**YOUR GOAL**
Go through the entries below and print, exactly, the lines starting at the one with "5#32))⟩) = true := by decide" and ending at the one with "0#32)⟩) = false", keeping both ends and no others.
[INPUT MATERIAL — start]
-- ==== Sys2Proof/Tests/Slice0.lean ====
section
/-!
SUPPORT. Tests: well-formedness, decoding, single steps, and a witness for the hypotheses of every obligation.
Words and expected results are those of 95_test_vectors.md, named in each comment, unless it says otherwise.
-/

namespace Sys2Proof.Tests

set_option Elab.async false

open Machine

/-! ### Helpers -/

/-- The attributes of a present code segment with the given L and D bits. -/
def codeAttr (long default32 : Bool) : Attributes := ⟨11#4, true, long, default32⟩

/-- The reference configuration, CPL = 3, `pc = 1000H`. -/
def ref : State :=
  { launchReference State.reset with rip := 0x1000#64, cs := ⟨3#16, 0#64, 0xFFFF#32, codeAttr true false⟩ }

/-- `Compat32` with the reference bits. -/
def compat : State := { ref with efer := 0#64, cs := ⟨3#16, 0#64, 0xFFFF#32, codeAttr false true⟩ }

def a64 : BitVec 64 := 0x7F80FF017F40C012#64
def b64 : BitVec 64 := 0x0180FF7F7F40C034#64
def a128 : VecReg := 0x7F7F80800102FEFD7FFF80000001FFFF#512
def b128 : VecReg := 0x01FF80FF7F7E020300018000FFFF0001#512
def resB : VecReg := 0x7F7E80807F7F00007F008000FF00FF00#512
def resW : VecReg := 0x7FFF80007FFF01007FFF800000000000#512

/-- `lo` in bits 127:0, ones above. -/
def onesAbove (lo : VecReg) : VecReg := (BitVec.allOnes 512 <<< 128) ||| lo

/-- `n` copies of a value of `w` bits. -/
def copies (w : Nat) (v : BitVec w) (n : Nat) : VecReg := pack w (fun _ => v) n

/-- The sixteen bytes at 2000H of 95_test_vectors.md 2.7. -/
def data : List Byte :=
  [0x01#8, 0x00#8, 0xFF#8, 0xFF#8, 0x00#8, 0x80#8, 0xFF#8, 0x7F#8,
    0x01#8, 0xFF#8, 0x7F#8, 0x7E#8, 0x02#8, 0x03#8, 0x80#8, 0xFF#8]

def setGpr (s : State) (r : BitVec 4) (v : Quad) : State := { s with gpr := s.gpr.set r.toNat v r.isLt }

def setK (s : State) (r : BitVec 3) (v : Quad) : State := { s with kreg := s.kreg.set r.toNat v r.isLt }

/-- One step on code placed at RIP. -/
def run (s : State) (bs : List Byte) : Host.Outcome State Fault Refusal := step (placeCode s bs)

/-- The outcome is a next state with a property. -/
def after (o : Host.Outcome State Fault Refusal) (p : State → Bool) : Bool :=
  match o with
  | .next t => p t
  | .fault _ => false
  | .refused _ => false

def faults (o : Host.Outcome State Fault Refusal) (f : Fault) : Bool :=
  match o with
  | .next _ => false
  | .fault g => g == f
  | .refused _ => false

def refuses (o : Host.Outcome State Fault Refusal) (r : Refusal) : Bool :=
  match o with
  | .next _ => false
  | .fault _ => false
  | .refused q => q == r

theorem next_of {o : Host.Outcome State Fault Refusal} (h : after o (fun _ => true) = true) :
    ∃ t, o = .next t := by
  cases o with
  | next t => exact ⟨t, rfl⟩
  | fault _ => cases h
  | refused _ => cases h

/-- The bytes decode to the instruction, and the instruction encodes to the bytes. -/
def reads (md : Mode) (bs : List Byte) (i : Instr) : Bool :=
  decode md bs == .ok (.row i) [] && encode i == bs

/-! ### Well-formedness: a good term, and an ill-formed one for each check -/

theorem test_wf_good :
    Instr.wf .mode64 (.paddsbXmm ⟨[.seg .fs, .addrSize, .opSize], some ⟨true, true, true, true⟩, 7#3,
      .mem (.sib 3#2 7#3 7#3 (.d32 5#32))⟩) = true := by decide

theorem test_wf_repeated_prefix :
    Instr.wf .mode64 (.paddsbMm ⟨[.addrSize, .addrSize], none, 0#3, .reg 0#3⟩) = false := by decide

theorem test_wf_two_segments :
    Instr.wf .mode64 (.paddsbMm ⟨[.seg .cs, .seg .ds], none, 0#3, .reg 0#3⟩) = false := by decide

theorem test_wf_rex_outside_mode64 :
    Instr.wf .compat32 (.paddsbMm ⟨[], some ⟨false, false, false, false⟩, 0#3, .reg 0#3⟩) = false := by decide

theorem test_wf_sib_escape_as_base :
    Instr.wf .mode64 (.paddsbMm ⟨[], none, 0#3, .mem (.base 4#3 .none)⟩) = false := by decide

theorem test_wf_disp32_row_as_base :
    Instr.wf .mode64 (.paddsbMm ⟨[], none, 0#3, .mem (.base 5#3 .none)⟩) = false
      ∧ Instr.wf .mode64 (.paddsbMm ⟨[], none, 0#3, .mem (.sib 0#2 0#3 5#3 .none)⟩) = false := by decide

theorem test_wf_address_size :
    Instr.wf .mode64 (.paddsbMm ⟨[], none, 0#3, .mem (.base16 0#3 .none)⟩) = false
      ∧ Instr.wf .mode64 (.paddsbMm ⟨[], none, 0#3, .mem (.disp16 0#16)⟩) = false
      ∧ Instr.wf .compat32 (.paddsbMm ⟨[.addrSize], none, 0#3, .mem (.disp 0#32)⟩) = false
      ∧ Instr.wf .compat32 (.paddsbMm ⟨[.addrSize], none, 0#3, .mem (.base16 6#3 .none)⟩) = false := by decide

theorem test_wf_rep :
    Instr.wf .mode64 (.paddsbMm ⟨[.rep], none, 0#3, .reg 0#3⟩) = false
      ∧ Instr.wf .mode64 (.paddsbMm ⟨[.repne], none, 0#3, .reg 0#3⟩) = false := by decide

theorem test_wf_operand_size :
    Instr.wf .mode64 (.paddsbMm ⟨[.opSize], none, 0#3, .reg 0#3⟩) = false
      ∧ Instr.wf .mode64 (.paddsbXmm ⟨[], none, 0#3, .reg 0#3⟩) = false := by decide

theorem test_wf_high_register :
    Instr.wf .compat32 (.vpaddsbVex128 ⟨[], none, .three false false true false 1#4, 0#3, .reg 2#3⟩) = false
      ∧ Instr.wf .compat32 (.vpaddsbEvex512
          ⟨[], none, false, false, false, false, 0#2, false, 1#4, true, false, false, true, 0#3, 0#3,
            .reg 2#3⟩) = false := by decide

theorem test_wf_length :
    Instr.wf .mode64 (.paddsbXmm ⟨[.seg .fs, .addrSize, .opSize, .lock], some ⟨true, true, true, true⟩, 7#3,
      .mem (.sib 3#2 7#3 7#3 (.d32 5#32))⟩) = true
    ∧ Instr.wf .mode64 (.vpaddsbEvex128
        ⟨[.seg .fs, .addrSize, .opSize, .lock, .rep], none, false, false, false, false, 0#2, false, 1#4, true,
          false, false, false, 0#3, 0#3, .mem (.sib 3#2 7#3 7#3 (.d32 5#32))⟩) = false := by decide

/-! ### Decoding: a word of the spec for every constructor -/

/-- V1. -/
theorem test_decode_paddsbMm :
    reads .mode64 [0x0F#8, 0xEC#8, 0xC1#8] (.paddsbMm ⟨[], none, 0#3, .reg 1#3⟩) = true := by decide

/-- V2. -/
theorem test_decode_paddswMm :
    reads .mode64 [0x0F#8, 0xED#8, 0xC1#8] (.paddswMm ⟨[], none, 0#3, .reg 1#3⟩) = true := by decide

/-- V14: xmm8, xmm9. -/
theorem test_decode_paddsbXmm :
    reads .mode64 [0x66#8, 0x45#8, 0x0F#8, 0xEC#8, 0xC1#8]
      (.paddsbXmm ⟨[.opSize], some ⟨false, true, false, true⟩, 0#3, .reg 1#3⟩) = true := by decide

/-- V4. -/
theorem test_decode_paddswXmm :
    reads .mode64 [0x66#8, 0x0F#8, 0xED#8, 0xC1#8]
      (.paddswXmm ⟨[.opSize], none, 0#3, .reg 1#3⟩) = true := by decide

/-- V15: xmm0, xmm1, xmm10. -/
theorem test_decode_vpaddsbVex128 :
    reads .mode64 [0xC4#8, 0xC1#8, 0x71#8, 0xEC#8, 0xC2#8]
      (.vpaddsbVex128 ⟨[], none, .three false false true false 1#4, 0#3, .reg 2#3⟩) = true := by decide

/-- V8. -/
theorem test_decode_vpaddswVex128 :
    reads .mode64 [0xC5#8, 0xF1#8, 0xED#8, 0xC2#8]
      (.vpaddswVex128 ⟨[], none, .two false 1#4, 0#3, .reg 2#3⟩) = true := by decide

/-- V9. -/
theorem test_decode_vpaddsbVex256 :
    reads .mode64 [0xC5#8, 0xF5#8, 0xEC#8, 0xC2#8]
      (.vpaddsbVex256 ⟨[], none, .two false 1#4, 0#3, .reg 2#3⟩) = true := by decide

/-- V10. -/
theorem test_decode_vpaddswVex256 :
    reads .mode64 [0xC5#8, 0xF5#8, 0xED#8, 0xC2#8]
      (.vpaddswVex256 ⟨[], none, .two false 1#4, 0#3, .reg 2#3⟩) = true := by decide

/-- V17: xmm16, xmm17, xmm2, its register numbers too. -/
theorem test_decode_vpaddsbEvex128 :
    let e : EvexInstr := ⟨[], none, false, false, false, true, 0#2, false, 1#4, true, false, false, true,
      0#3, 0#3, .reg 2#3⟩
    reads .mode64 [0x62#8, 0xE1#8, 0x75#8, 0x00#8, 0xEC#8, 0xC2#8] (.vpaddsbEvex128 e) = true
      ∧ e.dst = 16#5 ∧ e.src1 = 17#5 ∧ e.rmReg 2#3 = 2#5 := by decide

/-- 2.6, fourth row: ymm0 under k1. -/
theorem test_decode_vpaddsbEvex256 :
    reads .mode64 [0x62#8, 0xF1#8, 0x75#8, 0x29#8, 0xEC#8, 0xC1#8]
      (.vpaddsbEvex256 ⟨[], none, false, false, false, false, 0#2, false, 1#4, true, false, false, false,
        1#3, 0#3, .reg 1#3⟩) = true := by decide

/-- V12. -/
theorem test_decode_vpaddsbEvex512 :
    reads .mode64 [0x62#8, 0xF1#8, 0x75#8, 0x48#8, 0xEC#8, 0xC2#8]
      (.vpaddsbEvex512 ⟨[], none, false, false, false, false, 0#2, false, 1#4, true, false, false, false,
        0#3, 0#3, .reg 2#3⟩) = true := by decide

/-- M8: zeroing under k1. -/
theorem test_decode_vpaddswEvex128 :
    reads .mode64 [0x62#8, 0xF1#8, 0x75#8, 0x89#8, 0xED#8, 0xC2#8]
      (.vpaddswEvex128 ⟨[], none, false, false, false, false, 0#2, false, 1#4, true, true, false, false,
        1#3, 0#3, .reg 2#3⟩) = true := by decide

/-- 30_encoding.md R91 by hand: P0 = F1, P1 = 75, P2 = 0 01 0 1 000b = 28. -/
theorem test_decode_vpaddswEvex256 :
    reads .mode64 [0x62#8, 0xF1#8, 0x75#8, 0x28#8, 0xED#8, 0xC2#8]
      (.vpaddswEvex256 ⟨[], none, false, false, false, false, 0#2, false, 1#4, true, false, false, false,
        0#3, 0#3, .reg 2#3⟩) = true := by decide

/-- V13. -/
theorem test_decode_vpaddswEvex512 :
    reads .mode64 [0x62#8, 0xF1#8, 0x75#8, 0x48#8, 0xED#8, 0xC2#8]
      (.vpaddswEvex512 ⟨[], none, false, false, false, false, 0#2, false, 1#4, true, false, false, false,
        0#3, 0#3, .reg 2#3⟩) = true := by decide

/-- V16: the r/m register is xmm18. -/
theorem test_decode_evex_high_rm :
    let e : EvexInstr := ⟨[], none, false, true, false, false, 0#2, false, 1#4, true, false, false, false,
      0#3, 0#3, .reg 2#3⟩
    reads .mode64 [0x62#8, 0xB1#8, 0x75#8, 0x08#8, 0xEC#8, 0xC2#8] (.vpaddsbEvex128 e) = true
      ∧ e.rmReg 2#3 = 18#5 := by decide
[INPUT MATERIAL — finish]
[INPUT MATERIAL — start]
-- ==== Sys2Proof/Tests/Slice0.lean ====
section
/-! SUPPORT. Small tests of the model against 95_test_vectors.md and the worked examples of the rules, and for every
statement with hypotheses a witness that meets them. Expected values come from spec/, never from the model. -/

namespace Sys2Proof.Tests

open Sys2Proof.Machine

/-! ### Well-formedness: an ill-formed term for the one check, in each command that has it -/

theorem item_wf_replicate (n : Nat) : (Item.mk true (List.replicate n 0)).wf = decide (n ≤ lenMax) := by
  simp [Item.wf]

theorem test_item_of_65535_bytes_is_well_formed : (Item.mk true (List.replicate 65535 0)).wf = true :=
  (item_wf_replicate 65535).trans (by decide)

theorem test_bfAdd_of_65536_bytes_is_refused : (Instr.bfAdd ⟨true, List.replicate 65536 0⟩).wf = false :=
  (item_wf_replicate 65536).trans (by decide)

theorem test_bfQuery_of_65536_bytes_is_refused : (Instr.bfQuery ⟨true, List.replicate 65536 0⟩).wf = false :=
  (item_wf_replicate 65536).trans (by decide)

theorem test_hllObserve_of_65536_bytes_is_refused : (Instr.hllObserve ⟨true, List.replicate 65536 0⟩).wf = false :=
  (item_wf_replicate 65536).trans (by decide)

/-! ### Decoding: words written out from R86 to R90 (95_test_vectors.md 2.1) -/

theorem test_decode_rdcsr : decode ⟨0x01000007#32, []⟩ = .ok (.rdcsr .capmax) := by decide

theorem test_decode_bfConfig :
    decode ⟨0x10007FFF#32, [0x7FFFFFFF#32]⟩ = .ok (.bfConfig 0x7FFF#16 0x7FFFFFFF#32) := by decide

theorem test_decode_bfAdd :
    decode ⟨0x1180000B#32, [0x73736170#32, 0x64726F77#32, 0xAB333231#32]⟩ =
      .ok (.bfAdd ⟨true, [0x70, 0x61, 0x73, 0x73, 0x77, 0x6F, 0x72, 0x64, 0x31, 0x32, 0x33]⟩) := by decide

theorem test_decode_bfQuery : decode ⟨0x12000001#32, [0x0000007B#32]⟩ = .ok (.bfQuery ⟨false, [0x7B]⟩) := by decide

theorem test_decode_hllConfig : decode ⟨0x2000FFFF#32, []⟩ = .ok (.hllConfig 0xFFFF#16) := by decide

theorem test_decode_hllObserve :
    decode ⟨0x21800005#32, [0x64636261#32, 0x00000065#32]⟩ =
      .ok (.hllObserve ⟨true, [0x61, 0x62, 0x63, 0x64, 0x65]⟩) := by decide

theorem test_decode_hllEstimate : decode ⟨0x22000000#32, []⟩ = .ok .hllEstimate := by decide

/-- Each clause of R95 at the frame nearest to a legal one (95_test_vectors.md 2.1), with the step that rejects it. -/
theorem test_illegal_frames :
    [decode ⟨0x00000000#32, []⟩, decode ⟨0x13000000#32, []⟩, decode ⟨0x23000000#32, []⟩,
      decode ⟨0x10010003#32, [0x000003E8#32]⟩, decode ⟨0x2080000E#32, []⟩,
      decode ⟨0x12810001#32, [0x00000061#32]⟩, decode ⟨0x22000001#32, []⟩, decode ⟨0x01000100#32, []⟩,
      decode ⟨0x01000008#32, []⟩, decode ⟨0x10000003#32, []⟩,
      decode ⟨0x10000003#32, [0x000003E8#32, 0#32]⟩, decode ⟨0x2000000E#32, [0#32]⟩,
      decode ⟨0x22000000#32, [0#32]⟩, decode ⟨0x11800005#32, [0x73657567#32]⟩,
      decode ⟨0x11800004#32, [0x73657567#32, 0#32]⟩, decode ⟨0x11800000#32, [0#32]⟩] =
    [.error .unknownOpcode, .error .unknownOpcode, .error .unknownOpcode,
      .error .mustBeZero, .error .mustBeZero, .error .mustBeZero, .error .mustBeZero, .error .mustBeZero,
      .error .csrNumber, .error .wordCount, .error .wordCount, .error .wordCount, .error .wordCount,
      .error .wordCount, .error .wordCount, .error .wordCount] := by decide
[INPUT MATERIAL — finish]
**ANSWER**
      .mem (.sib 3#2 7#3 7#3 (.d32 5#32))⟩) = true := by decide

theorem test_wf_repeated_prefix :
    Instr.wf .mode64 (.paddsbMm ⟨[.addrSize, .addrSize], none, 0#3, .reg 0#3⟩) = false := by decide

theorem test_wf_two_segments :
    Instr.wf .mode64 (.paddsbMm ⟨[.seg .cs, .seg .ds], none, 0#3, .reg 0#3⟩) = false := by decide

theorem test_wf_rex_outside_mode64 :
    Instr.wf .compat32 (.paddsbMm ⟨[], some ⟨false, false, false, false⟩, 0#3, .reg 0#3⟩) = false := by decide

theorem test_wf_sib_escape_as_base :
    Instr.wf .mode64 (.paddsbMm ⟨[], none, 0#3, .mem (.base 4#3 .none)⟩) = false := by decide

theorem test_wf_disp32_row_as_base :
    Instr.wf .mode64 (.paddsbMm ⟨[], none, 0#3, .mem (.base 5#3 .none)⟩) = false
      ∧ Instr.wf .mode64 (.paddsbMm ⟨[], none, 0#3, .mem (.sib 0#2 0#3 5#3 .none)⟩) = false := by decide

theorem test_wf_address_size :
    Instr.wf .mode64 (.paddsbMm ⟨[], none, 0#3, .mem (.base16 0#3 .none)⟩) = false
      ∧ Instr.wf .mode64 (.paddsbMm ⟨[], none, 0#3, .mem (.disp16 0#16)⟩) = false
      ∧ Instr.wf .compat32 (.paddsbMm ⟨[.addrSize], none, 0#3, .mem (.disp 0#32)⟩) = false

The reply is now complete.